Micron Technology, Inc (NASDAQ:MU) Looks Forward To A Major Positive Shift

The cyclical nature of Micron Technology, Inc (NASDAQ:MU) business happens to be a unique attribute globally. This company focuses on the production of NAND and DRAM.

These products happen to have been produced in significant volumes over the previous quarters. This ended up impacting pricing a great deal, with analysts describing it as soft.

The turn of events

Micron Technology expressed its disappointment with the first quarter’s performance. The business gave an update outlining that the revenues had declined by 35% as compared to what it got previous year’s same quarter.

Anyone that follows the progress of the memory chip markets knows the trends quite well. Whenever it gets moving, it moves! Such a person understands how matters turn out when the industry holds the brakes in terms of capacities channeled into the markets. The ripple effects that follow usually persist for quite long.

The set up of the memory chip plants isn’t an easy undertaking in terms of the required resources and time. Analysts say that it might take many years and consume billions of dollars.

Micron thinks that proper strategies are the way to go to make it in this nature of business. Earlier on, it channeled $9 billion into capital equipment.
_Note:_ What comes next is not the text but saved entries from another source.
-- ==== Sys2Proof/Tests/Slice0.lean ====
section
/-! SUPPORT. Tests: ill-formed terms, words written out from the encodings, worked examples of the specification, and for each statement a state that meets its hypotheses. -/
open Sys2Proof Sys2Proof.Machine

set_option Elab.async false
namespace Sys2Proof.Tests

/-! The test bed: stand 0 of launch 0 in slot 0 of core 0 -/

def lau : Machine.Launch := { Launch.ofPacket [] { bareHeader with codeSize := 64, scratch := 4096 } [] none 0 0 with x := 32, y := 1, z := 1, started := true, next := 1 }
/-- Its V, S and P registers are 0. -/
def std : Stand :=
  let st := lau.stand 0 0 0 0 0 0
  { st with fresh := false, v := List.replicate 128 (.u 0), s := List.replicate 64 0, thr := st.thr.map fun t => { t with st := .issuing } }
/-- Its squad at the first slot of a packet of these words. -/
def sqd (ws : List W) (m : W) (hdl : Bool) : Squad := { id := 0, g := 0, launch := 0, hdl := hdl, mem := [(0, m)], pc := 0, ctrl := 0, ws := ws, k := 0, start := 0, again := false, mark := none }
/-- Words whose first slot is a NOP. -/
def nops : List W := [0x7C000000#32, 0x7C000000#32, 0x7C000000#32]
/-- The bed, its stand as given. -/
def bed (st : Stand) (sq : Squad) : State :=
  { State.reset with ctxs := [(0, bareCtx)], launches := [(0, lau)], stands := [(0, st)], resident := [(0, (0, 0))], issue := [sq], scr := [(0, [])], seq := 100, turn := .squad 0 }
/-- The stand as the environment of the executing slot. -/
def envOf (st : Stand) (sq : Squad) (m : W) : Env := { sq := sq, slot := 0, key := 0, l := lau, st := st.seen sq.hdl, raw := st, m := m, q := m &&& (st.seen sq.hdl).guard sq.ctrl sq.k }
/-- All 32 threads, or lane 31 alone. -/
def q32 : Squad := sqd nops 0xFFFFFFFF false
def q1 : Squad := sqd nops 0x80000000 false
def e32 : Env := envOf std q32 0xFFFFFFFF
def e1 : Env := envOf std q1 0x80000000

theorem out_nil (st : Stand) (h : st.spilledV = []) (rs : List RegRef) : st.outRegs rs = [] := by
  unfold Stand.outRegs
  rw [h]
  induction rs with
  | nil => rfl
  | cons r t ih => cases r <;> simpa using ih
theorem shut_no (e : Env) (h : e.raw.mode0 e.sq.hdl = false) (i : Instr) : e.shut i = false := by simp [Env.shut, h]
theorem all_lanes {q : W} {P : Nat → Prop} (h : ∀ l, l < 32 → inMask q l = true → P l) (l : Nat) (hl : inMask q l = true) : P l := h l (inMask_lt hl) hl
theorem takes_all {s : State} {sq : Squad} {P : Env → Prop} (h : ∀ e ∈ sq.mem.filterMap (s.env sq), P e) (e : Env) (he : Takes s sq e) : P e := by
  obtain ⟨m, hm, he, -⟩ := he
  exact h e (List.mem_filterMap.2 ⟨m, hm, he⟩)

/-- Any state with the bed's stand, launch and squad executes that squad, and nothing makes it wait. -/
theorem solo (s : State) (st : Stand) (sq : Squad) (m : W) (i : Instr) (h1 : s.issue.head? = some sq) (h2 : sq.mem = [(0, m)]) (h3 : s.stand 0 = some st) (h4 : s.launch sq.launch = some lau)
    (hk : standKey sq.g 0 = 0) (hq : (envOf st sq m).q ≠ 0) (h5 : (envOf st sq m).shut i = false) (h6 : st.spilledV = []) : Solo s sq (envOf st sq m) i := by
  refine ⟨h1, ⟨(0, m), h2, Nat.zero_lt_succ _, ?_⟩, hq, h5, out_nil _ h6 _⟩
  simp only [State.env, h3, h4, envOf, hk]

theorem solo1 (s : State) (i : Instr) (h1 : s.issue.head? = some q1) (h3 : s.stand 0 = some std) (h4 : s.launch 0 = some lau) : Solo s q1 e1 i :=
  solo s std q1 0x80000000 i h1 rfl h3 h4 (by decide) (by decide) (shut_no _ rfl _) rfl
theorem lone1 (s : State) (i : Instr) (h1 : s.issue.head? = some q1) (h3 : s.stand 0 = some std) (h4 : s.launch 0 = some lau) : Lone s q1 e1 i 31 :=
  ⟨solo1 s i h1 h3 h4, by decide, by decide⟩
theorem solo32 (s : State) (i : Instr) (h1 : s.issue.head? = some q32) (h3 : s.stand 0 = some std) (h4 : s.launch 0 = some lau) : Solo s q32 e32 i :=
  solo s std q32 0xFFFFFFFF i h1 rfl h3 h4 (by decide) (by decide) (shut_no _ rfl _) rfl
/-- One lane takes part. -/
theorem one_lane {P : Nat → Prop} (h : P 31) (l : Nat) (hl : inMask e1.q l = true) : P l := by
  have hq : e1.q = bit 31 := by decide
  rw [hq, inMask_bit 31 l (by decide)] at hl
  rw [of_decide_eq_true hl]
  exact h

/-! Ill-formed terms: one for each kind of check -/

theorem test_wf_refuses_fields : ∀ i ∈ ([.iadd { c := 2, d := 1, a := 2, b := .v 3 }, .iadd { c := 0, d := 128, a := 2, b := .v 3 }, .iadd { c := 0, d := 1, a := 128, b := .v 3 }, .iadd { c := 0, d := 1, a := 2, b := .v 128 }, .iadd { c := 0, d := 1, a := 2, b := .s 64 },
    .iadd { c := 0, d := 1, a := 2, b := .imm (-32) }, .iadd { c := 0, d := 1, a := 2, b := .imm 32 }, .imad { c := 0, d := 1, a := 2, b := .v 3, e := .s 64 }, .sel { c := 0, d := 1, a := 2, b := .v 3, pe := 96 }, .sel { c := 0, d := 1, a := 2, b := .v 3, pe := 126 },
    .movS { c := 0, d := 64, b := .v 3 }, .getV { c := 0, d := 1, a := 31 }, .getV { c := 0, d := 1, a := 3 }, .getS { c := 0, d := 2, a := 4 }, .put { c := 0, d := 22, b := .v 3 }, .bra { c := 0, disp := 1048576 }, .bra { c := 0, disp := -1048577 }, .brxS { c := 0, a := 64 }, .nop { c := 2 }] : List Instr), i.wf = false := by decide
theorem test_wf_refuses_predicates_and_pairs : ∀ i ∈ ([.icmpEq { c := 0, d := 96, a := 1, b := .v 2 }, .pand { c := 0, d := 1, a := 96, b := .v 2 }, .pand { c := 0, d := 1, a := 2, b := .s 2 }, .pand { c := 0, d := 1, a := 2, b := .v 96 }, .pmov { c := 0, d := 127, a := 1 }, .p2v { c := 0, d := 1, a := 96, b := .imm 1 },
    .v2p { c := 0, d := 96, a := 1, b := .imm 1 }, .voteBal { c := 0, d := 1, a := 126 }, .elect { c := 0, d := 96 }, .dadd { c := 0, d := 1, a := 2, b := .v 4 }, .dadd { c := 0, d := 2, a := 4, b := .s 5 }, .dfma { c := 0, d := 2, a := 4, b := .v 6, e := .v 7 }, .cvt { c := 0, d := 1, a := 2, sf := 11, df := 0, rnd := 0 },
    .cvt { c := 0, d := 1, a := 2, sf := 0, df := 0, rnd := 5 }, .cvt { c := 0, d := 1, a := 2, sf := 0, df := 3, rnd := 0 }] : List Instr), i.wf = false := by decide
theorem test_wf_refuses_memory : ∀ i ∈ ([.ldB32 { c := 0, ord := 2, scp := 0, d := 1, addr := .v 2 }, .ldB32 { c := 0, ord := 0, scp := 10, d := 1, addr := .v 2 }, .ldB32 { c := 0, ord := 0, scp := 0, d := 1, addr := .v 3 }, .ldB64 { c := 0, ord := 0, scp := 0, d := 1, addr := .v 2 }, .ldB128 { c := 0, ord := 0, scp := 0, d := 2, addr := .v 2 },
    .stB32 { c := 0, ord := 1, scp := 0, d := 1, addr := .v 2 }, .ldsB32 { c := 0, ord := 0, scp := 3, d := 1, addr := .v 2 }, .pref { c := 0, level := 2, addr := .v 2 }, .clean { c := 0, addr := .s 3 }, .tdiscard { c := 0, addr := .v 2 }, .tdesc { c := 0, id := .imm 1, b := 64, q := 0 }, .tdesc { c := 0, id := .imm 1, b := 3, q := 1 },
    .tread { c := 0, idx := 3, d := 2, id := .imm 1, q := 0 }, .tread { c := 0, idx := 2, d := 3, id := .imm 1, q := 0 }, .tquery { c := 0, idx := 0, d := 2, id := .imm 1, q := 1 }, .tread { c := 0, idx := 0, d := 2, id := .imm 63, q := 0 }, .cpy { c := 0, dir := 4, a := 2, w := none }, .cpy { c := 0, dir := 0, a := 3, w := none },
    .cpyt { c := 0, dir := 1, a := 2, w := none }, .cpyv { c := 0, a := 3, b := 2, q := 0 }] : List Instr), i.wf = false := by decide
theorem test_wf_refuses_engine_and_sync : ∀ i ∈ ([.mma { c := 0, i := 8, cv := 0, a := .s 1, b := .s 2 }, .mma { c := 0, i := 0, cv := 8, a := .s 1, b := .s 2 }, .gath { c := 0, i := 4, cv := 0, a := 1, b := .s 2 }, .mwaitb { c := 0, n := 4 }, .mcommit { c := 0, cv := 8 }, .mdraina { c := 0, i := 0, cv := 0, a := .s 1, b := .s 2, q := 2 }, .maccr { c := 0, i := 0, a := 1, idx := .v 128 },
    .atomAdd { c := 0, ord := 4, scp := 0, d := 1, addr := .v 2, b := .v 3 }, .atomAdd { c := 0, ord := 0, scp := 10, d := 1, addr := .v 2, b := .v 3 }, .atomAdd { c := 0, ord := 0, scp := 0, d := 1, addr := .v 3, b := .v 3 }, .atom64Add { c := 0, ord := 0, scp := 0, d := 1, addr := .v 2, b := .v 4 }, .atom64Add { c := 0, ord := 0, scp := 0, d := 2, addr := .v 2, b := .v 3 },
    .atom64Cas { c := 0, ord := 0, scp := 0, d := 2, addr := .v 2, b := .v 4, n := .s 3 }, .atomsAdd { c := 0, ord := 0, scp := 3, d := 1, addr := .v 2, b := .v 3 }, .atomfFadd64 { c := 0, ord := 0, scp := 0, d := 2, addr := .v 2, b := .v 3 }, .chunk { c := 0, ord := 0, scp := 0, d := 1, addr := .v 2 }, .redAdd { c := 0, ord := 1, scp := 0, d := 1, addr := .v 2 },
    .fence { c := 0, scp := 10 }, .fenceX { c := 0, scp := 0, mask := 0 }, .fenceX { c := 0, scp := 0, mask := 16 }, .barSync { c := 0, s := 10 }, .mona { c := 0, scp := 0, addr := .s 3 }, .mwait { c := 0, ord := 0, scp := 0, d := 95, addr := .s 2 }, .mwait { c := 0, ord := 2, scp := 0, d := 1, addr := .s 2 }, .mwait { c := 0, ord := 0, scp := 1, d := 1, addr := .s 2 },
    .mwait { c := 0, ord := 0, scp := 0, d := 1, addr := .vl 2 0 }, .waita { c := 0, ord := 0, scp := 3, d := 1, addr := .s 2 }, .send { c := 0, a := 1, b := 96 }, .tree { c := 0, i := 0, a := 64, b := 1 }, .treew { c := 0, i := 8, a := 1, b := 1 }, .beatd { c := 0, a := 1, b := .imm 1 }, .rng { c := 0, d := 2, a := 4, b := .v 2 }, .rng { c := 0, d := 4, a := 4, b := .imm 2 },
    .time { c := 0, d := 1, b := .imm 0 }, .trap { c := 0, b := .imm 7 }, .trap { c := 0, b := .v 8 }, .resume { c := 0, d := 1, a := 3 }] : List Instr), i.wf = false := by decide
theorem test_wf_refuses_steps : ∀ i ∈ ([.packetIssue 384 0, .reconRelease 0 32, .teamForm 96, .qtailWrite 32 0 0, .queueService 512, .startReady 0 128 0, .ctxCreate 0 256, .clusterReclaim 96, .intervalBoundary 256, .watchTrigger 0 0 32, .expanderDown 4, .registerWrite 33 0 0] : List Instr), i.wf = false := by decide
It wants to change that saying it has plans to cut that down to $7 billion and $8 billion this fiscal year. Reports show the inclination of the other memory-chip makers to a similar course.
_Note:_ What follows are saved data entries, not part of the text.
-- ==== Sys2Proof/Proofs/Select.lean ====
section
/-! SEL is a select between two operands by a predicate (07 R149). -/
namespace Sys2Proof.Machine

theorem exec_sel (x : RSel) (s : State) :
    exec (.sel x) s = regOp (.sel x) (fun e => (e.st.wv e.q x.d .auto fun l => if e.st.rp x.pe l then e.st.rv x.a l else e.st.src x.b l, [])) s := rfl

/-- PT reads 1 in every lane. -/
@[simp] theorem rp_true (st : Stand) (l : Nat) : st.rp 127 l = true := if_pos rfl

theorem setsV_sel (x : RSel) : SetsV (.sel x) x.d fun e l => if e.st.rp x.pe l then e.st.rv x.a l else e.st.src x.b l :=
  setsV_of _ _ _ (fun _ => .auto) (exec_sel x) fun _ => trivial

/-- Settles O1: SEL is a plain write of one V register by a rule that fits every value; PE 127 names PT. -/
theorem select : Obligations.Select := by
  refine ⟨setsV_sel, fun x hpe => ?_⟩
  have hsel := setsV_sel x
  simpa only [hpe, rp_true, if_true] using hsel

end Sys2Proof.Machine
end

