-- ==== Sys2Proof/Machine/State.lean ====
section
/-! DEFINITION. The state of one engine instance with the parameters of its step, the reasons a step stops, and the
state after reset (10_state R20, R30, R44). -/

namespace Sys2Proof.Machine

/-- Message memory: (offset, byte) cells, offsets strictly rising, none equal to what an unlisted offset reads as. -/
abbrev Memory := List Host.Cell

/-- One access on the message port: the offset and how many bytes (20_memory R62, R71). -/
structure MsgRead where
  off : Nat
  count : Nat
deriving DecidableEq, Repr

/-- The steps of HOST, or of the platform for it (00_scope R7): a register read or write at a byte offset from the
block's base with a size in bytes (10_state R39, R40), placing a message of these bytes at offset 0 (70_reset R273
step 2), the reset input (R270). -/
inductive HostStep where
  | read (off size : Nat)
  | write (off size : Nat) (val : Word)
  | place (bytes : List Byte)
  | reset
deriving DecidableEq, Repr

/-- Whose step comes next (00_scope R7). -/
inductive Turn where
  | engine
  | host (h : HostStep)
deriving DecidableEq, Repr

/-- The fourteen registers of R20, the parameters of R30, and the model's own fields. -/
structure State where
  /-- State word 0 (R21). -/
  v0 : Word
  /-- State word 1 (R21). -/
  v1 : Word
  /-- State word 2 (R21). -/
  v2 : Word
  /-- State word 3 (R21). -/
  v3 : Word
  /-- The message or padding word being absorbed (R20). -/
  m : Word
  /-- Key word 0 (R23). -/
  k0 : Word
  /-- Key word 1 (R23). -/
  k1 : Word
  /-- Message length in bytes (R24). -/
  inlen : Word
  /-- Offset of the next unabsorbed message byte (R25). -/
  ptr : Word
  /-- Micro-program counter (R26). -/
  upc : MicroAddr
  /-- Return address of CALL (R27). -/
  lr : MicroAddr
  /-- The result (R28). -/
  digest : Word
  /-- BUSY (R29). -/
  busy : Bool
  /-- DONE (R29). -/
  done : Bool
  /-- UROM (R60, R105): read only; no step writes it (R83; log 6). -/
  rom : Vector ControlWord 64
  /-- MSG (R61; log 4). -/
  msg : Memory
  /-- BUFLEN (R61; log 4). -/
  buflen : Nat
  /-- The model's own: the steps still to come, then ENGINE steps for ever (R30, U8; log 7). -/
  schedule : List Turn
  /-- The model's own: the values HostRead has returned, oldest first (R15; log 9). -/
  hostSeen : List Word
  /-- The model's own: the accesses made on the message port, oldest first (R15, R71; log 9). -/
  msgReads : List MsgRead
  /-- The model's own: how many free values have been drawn (log 3). -/
  draws : Nat
deriving DecidableEq, Repr

/-- Why the machine stops. -/
inductive Fault where
  /-- Raised by the engine's step when the fetched control word is reserved (R100, U1, U7). Safe: the model stops
  where the spec gives the hardware no meaning; never reached from reset. -/
  | reservedWord (why : Reserved)
  /-- Raised by LDW and LDP when the read set is not inside offsets 0 .. BUFLEN-1: the engine is stuck (R76, U2).
  Safe: the hardware has no step either. -/
  | messageReadStuck
deriving DecidableEq, Repr

/-- Why the model gives a step no meaning. -/
inductive Refusal where
  /-- An instruction with no meaning yet; no arm of exec uses it. Safe. -/
  | notModelled (mnemonic : String)
  /-- A host access that is not 64 bits wide at one of the six offsets (R38, U6), by hostStep. Safe. -/
  | hostAccess
  /-- Placing a message while BUSY = 1 (R80, U3), by hostStep. Safe: the spec gives the host no such step. -/
  | messageChange
  /-- Placing more bytes than 64-bit offsets can name (R60), by hostStep. Safe. -/
  | messageTooLong
deriving DecidableEq, Repr

/-- The machine right after reset. upc, BUSY, DONE, digest, k0, k1, inlen are the spec's (R44); v0..v3, m, ptr, lr
have no value in the spec and are 0 here (DESIGN CHOICE, log 1); MSG and BUFLEN are parameters of the spec, here every
64-bit offset with nothing listed (DESIGN CHOICE, log 4). -/
def State.reset : State where
  v0 := 0
  v1 := 0
  v2 := 0
  v3 := 0
  m := 0
  k0 := 0
  k1 := 0
  inlen := 0
  ptr := 0
  upc := 0
  lr := 0
  digest := 0
  busy := false
  done := false
  rom := microRom
  msg := []
  buflen := Config.offsetSpace
  schedule := []
  hostSeen := []
  msgReads := []
  draws := 0

end Sys2Proof.Machine
end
Thoughts from leaders and analysts

Analysts are looking forward to witnessing the impact of the shortage from the point of surplus. There are high chances that it might end up improving pricing.

The Chief Business Officer of Micron Summit Sadana was recently in an interview where he disclosed some changes taking effect. The leader said that they had started witnessing some slight improvements in terms of pricing for both NAND and DRAM.

Sadana admits that several factors could lead to poor performance. He said that one of them would be seasonal slowness in the sale of products. The second one is the change in strategy among the PC makers. For instance, they would resort to something else other than memory.